Your task
From the records below, please repeat exactly the line that has "t = decode h u", the line that has "def Sys2Proof.Rule.OneLineDecodes : Prop", and every line between them, and nothing else.

/---

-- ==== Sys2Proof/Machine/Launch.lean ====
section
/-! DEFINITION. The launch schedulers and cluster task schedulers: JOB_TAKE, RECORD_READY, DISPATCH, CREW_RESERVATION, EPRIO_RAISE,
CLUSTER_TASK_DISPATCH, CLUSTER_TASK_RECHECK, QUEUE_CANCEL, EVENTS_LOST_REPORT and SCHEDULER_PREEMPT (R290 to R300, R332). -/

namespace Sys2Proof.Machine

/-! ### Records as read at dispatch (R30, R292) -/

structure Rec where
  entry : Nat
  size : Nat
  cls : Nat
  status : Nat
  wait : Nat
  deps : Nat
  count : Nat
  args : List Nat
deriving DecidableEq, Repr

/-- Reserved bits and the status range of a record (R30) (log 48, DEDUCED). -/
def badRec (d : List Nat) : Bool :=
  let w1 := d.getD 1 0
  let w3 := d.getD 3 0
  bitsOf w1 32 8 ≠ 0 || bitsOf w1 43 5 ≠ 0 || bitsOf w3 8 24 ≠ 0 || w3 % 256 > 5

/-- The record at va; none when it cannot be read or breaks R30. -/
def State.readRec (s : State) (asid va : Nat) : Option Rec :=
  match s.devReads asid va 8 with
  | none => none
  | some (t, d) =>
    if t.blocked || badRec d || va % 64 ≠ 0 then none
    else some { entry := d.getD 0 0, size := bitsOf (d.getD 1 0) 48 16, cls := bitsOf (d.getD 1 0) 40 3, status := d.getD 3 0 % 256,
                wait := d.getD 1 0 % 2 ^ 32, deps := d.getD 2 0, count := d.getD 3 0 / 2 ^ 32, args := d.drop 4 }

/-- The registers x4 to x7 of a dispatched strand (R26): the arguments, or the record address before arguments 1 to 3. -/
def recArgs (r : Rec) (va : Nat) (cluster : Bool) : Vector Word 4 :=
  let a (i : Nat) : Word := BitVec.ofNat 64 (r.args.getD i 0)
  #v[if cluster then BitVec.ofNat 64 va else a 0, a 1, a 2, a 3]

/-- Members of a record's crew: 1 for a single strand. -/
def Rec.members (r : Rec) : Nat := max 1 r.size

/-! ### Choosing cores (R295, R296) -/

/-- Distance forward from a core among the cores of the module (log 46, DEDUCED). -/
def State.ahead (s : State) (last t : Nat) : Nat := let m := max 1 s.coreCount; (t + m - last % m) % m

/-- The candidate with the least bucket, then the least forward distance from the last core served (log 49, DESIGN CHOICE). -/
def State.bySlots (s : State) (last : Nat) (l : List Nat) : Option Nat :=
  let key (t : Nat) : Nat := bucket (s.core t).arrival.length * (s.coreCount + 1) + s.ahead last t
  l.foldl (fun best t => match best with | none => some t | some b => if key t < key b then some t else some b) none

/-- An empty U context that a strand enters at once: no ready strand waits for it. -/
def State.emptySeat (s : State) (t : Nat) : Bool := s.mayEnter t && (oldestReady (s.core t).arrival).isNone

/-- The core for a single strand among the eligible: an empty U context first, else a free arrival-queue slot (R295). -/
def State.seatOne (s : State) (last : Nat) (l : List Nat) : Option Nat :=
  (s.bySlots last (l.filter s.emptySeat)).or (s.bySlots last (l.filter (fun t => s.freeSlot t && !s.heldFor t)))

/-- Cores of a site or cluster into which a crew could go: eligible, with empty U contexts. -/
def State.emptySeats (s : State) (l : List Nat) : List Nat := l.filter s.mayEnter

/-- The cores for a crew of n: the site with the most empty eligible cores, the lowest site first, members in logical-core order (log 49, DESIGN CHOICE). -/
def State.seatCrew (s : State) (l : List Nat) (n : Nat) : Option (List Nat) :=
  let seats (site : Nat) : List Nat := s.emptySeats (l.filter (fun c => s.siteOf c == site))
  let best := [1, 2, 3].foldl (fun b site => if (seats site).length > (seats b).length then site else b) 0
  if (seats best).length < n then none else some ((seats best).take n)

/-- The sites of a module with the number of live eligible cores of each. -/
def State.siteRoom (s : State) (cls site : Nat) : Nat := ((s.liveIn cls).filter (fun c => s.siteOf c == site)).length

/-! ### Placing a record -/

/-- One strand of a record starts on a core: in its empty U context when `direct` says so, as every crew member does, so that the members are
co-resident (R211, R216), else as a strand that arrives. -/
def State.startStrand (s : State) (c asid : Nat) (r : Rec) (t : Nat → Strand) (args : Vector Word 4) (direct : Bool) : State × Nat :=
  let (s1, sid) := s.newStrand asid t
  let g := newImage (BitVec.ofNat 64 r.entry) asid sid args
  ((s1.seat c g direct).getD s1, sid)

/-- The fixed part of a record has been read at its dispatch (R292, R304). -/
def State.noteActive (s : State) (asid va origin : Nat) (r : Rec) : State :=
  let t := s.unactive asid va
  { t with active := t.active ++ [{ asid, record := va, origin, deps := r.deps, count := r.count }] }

\---
/---

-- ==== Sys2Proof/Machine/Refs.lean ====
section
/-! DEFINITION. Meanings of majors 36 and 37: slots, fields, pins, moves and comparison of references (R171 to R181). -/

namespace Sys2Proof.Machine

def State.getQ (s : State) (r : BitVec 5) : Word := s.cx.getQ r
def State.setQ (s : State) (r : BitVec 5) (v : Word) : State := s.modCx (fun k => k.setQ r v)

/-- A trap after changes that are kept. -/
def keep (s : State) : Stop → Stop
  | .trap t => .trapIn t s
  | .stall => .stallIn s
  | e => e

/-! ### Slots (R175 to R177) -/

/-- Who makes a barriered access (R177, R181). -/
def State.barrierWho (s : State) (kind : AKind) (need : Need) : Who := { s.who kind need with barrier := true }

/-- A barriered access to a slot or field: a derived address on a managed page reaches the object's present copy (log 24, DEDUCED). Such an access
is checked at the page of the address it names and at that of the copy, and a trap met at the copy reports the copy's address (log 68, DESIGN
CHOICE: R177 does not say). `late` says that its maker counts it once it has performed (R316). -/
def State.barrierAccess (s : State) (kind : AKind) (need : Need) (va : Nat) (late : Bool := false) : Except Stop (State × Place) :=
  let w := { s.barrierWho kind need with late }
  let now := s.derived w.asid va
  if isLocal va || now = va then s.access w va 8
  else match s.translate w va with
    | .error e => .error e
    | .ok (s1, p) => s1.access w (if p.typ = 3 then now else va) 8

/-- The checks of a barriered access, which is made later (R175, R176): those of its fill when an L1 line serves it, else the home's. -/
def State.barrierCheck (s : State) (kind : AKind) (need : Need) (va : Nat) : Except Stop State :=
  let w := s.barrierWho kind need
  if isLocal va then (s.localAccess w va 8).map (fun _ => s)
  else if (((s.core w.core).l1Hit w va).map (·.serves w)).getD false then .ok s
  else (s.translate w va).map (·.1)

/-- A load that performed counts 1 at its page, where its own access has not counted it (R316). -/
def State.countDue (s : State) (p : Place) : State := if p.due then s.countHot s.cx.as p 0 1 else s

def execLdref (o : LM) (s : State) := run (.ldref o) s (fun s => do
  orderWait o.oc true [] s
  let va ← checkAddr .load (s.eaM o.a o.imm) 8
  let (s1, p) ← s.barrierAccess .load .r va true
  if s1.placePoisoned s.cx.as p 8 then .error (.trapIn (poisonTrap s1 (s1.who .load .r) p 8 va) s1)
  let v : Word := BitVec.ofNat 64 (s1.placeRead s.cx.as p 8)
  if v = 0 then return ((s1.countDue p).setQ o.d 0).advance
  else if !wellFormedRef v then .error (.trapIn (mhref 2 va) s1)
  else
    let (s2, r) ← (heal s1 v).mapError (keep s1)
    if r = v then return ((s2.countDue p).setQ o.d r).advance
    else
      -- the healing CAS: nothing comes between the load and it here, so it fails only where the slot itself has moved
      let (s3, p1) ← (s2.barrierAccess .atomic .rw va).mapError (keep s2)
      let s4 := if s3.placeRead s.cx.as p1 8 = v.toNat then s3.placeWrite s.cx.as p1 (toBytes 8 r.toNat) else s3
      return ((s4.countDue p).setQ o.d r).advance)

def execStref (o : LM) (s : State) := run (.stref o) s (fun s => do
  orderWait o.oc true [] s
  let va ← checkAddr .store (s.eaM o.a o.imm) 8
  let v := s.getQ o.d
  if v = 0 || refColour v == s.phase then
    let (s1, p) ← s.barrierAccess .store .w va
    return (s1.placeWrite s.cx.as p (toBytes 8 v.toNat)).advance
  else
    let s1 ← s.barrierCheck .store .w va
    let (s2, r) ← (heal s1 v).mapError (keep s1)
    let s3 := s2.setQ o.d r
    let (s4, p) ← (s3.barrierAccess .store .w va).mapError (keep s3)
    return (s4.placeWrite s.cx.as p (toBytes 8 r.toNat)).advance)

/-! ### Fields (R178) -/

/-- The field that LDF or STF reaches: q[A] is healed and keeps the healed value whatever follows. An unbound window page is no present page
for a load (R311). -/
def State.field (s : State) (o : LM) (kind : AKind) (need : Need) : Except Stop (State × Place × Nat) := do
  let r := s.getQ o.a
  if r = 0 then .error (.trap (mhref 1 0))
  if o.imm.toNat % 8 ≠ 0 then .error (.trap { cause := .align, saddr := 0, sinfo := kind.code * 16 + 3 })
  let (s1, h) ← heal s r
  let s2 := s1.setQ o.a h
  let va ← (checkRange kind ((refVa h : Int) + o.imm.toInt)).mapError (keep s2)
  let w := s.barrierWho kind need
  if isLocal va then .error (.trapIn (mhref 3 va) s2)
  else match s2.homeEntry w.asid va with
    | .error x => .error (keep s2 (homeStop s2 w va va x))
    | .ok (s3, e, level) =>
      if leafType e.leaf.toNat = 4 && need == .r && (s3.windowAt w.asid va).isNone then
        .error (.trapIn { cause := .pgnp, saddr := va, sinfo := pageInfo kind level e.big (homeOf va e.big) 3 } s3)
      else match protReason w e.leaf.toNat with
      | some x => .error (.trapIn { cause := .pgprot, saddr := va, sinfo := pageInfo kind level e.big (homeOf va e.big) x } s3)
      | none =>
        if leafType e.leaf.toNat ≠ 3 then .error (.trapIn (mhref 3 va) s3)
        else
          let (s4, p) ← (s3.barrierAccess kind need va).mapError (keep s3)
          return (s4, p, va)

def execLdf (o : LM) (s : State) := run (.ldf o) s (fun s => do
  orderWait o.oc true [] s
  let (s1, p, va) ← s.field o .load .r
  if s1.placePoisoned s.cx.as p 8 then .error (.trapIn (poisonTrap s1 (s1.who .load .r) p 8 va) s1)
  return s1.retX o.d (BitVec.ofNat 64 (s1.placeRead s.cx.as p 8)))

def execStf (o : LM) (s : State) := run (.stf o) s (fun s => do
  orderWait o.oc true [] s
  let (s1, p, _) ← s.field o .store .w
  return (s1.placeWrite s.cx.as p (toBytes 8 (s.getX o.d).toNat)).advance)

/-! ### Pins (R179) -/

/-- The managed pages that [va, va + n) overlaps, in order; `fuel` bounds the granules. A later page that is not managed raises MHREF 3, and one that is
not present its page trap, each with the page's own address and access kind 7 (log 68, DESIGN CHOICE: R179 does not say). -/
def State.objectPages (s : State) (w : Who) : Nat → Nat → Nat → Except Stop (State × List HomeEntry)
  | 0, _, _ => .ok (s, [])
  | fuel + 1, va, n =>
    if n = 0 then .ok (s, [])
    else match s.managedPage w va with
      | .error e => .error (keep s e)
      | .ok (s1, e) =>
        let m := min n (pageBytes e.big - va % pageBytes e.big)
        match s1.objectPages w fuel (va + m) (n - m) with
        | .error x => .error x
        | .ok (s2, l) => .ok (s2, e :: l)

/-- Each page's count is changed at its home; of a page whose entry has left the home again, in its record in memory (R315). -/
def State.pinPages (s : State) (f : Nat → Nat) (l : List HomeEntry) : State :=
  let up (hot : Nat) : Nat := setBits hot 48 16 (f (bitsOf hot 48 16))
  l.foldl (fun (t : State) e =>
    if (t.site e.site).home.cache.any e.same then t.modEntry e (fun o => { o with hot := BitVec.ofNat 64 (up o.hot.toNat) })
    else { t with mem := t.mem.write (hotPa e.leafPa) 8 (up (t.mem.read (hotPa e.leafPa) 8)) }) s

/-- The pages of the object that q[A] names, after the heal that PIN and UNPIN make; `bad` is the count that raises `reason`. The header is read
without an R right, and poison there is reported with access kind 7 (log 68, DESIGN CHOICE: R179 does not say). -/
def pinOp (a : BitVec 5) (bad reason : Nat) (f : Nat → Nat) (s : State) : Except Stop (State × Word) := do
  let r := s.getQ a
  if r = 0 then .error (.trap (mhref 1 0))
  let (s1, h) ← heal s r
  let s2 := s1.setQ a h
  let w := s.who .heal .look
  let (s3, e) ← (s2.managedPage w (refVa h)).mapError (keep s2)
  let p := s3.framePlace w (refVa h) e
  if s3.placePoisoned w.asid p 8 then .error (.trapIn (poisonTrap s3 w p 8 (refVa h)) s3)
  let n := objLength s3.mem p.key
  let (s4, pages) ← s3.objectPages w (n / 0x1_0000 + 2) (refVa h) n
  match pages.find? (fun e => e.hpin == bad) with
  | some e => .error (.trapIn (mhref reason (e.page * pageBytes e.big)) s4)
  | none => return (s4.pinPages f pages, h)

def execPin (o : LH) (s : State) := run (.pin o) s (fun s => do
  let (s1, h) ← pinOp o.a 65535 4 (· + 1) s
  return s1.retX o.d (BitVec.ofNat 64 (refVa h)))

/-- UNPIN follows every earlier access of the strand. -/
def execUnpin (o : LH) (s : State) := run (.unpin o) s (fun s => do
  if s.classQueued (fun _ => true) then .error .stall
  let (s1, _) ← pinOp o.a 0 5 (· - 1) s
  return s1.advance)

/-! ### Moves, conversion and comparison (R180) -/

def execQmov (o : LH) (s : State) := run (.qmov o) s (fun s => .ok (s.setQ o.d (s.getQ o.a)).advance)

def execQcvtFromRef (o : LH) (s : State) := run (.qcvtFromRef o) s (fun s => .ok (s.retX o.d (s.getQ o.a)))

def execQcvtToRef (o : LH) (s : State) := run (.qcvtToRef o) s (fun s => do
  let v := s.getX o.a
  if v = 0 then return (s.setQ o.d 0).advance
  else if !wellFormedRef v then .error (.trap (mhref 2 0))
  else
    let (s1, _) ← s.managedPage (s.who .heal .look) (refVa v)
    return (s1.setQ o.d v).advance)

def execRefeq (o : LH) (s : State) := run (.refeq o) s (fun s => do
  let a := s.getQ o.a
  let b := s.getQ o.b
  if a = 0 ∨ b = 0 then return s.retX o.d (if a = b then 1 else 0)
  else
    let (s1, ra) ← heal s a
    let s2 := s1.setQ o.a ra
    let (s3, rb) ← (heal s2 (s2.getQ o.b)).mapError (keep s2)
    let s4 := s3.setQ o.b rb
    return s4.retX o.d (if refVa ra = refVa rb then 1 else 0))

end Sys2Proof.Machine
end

\---
/---

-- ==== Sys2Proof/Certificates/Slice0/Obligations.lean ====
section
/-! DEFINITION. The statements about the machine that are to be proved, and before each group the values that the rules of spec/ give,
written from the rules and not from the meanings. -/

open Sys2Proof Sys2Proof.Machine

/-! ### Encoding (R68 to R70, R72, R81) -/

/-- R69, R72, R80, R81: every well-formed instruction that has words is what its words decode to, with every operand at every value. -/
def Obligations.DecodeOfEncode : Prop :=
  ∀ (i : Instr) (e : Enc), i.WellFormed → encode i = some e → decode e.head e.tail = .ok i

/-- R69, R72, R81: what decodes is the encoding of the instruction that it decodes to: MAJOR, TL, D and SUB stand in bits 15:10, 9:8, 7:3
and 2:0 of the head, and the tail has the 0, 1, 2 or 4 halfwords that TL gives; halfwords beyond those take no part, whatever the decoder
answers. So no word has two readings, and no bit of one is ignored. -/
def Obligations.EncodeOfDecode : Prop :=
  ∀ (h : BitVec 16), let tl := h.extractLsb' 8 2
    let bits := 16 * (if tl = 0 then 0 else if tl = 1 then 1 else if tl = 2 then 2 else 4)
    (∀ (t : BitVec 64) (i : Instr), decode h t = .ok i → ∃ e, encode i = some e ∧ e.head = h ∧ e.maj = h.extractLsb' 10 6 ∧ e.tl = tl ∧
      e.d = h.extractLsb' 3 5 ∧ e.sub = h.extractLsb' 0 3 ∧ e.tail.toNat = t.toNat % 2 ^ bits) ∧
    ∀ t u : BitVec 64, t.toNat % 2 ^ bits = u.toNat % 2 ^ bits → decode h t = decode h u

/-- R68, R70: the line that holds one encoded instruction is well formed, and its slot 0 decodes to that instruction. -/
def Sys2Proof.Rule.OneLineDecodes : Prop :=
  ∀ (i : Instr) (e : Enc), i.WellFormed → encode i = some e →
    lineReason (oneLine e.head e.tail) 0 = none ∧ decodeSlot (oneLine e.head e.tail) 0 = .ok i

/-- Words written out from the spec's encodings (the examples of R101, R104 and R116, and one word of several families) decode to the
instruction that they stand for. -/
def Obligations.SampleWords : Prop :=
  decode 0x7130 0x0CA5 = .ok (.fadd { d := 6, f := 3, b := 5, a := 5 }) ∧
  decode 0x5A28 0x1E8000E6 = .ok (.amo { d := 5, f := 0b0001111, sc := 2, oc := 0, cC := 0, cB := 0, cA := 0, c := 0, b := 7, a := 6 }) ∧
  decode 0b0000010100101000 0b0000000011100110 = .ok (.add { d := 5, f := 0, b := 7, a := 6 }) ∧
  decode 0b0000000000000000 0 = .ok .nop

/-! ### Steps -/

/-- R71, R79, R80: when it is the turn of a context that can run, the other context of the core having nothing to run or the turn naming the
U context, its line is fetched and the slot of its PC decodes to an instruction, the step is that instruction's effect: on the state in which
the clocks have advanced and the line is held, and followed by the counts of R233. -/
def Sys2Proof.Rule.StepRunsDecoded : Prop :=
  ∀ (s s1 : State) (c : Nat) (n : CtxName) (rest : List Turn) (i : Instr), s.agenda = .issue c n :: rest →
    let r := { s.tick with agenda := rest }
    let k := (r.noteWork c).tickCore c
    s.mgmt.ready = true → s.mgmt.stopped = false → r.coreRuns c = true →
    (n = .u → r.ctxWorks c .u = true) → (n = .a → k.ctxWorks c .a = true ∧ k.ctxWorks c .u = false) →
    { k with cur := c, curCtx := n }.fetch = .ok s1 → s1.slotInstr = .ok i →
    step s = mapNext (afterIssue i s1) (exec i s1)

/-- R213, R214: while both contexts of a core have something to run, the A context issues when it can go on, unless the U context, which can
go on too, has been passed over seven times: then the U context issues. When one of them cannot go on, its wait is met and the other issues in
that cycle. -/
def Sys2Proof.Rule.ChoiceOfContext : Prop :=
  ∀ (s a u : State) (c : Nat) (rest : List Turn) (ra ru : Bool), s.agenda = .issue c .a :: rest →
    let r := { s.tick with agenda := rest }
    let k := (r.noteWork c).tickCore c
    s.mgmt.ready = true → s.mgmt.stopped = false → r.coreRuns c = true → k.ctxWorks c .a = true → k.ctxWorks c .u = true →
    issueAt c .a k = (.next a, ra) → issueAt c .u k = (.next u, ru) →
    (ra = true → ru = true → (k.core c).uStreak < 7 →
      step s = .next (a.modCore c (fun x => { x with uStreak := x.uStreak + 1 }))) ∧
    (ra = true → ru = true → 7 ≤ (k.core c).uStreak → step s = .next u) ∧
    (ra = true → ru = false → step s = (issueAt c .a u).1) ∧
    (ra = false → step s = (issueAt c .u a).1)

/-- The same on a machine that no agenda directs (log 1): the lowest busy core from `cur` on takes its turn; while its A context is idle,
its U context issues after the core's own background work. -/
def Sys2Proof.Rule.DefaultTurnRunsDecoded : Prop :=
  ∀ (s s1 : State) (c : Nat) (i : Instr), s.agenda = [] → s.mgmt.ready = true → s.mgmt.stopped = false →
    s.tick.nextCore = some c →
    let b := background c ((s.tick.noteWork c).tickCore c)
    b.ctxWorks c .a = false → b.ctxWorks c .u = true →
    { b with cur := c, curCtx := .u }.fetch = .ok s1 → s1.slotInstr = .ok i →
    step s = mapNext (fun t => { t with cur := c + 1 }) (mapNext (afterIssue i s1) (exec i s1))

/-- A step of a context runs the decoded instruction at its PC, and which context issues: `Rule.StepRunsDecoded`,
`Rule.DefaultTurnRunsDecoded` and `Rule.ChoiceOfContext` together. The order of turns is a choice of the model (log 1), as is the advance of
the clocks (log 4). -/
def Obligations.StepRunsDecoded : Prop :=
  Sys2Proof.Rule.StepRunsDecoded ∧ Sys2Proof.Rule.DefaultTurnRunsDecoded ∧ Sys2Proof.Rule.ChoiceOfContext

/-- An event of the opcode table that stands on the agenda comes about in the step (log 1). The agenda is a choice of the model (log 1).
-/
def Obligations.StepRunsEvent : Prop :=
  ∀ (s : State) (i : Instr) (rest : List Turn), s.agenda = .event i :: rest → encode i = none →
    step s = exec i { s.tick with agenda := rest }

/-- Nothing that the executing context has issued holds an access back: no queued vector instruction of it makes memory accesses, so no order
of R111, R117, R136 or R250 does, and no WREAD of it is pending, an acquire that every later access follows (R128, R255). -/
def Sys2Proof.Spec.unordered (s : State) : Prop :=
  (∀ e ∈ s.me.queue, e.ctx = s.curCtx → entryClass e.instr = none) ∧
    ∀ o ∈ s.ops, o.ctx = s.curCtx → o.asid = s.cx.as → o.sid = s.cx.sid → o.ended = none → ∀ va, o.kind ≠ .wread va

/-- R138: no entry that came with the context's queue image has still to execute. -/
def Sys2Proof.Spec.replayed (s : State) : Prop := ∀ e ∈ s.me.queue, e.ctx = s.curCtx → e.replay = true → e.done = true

\---

Solution to this task
    ∀ t u : BitVec 64, t.toNat % 2 ^ bits = u.toNat % 2 ^ bits → decode h t = decode h u

/-- R68, R70: the line that holds one encoded instruction is well formed, and its slot 0 decodes to that instruction. -/
def Sys2Proof.Rule.OneLineDecodes : Prop :=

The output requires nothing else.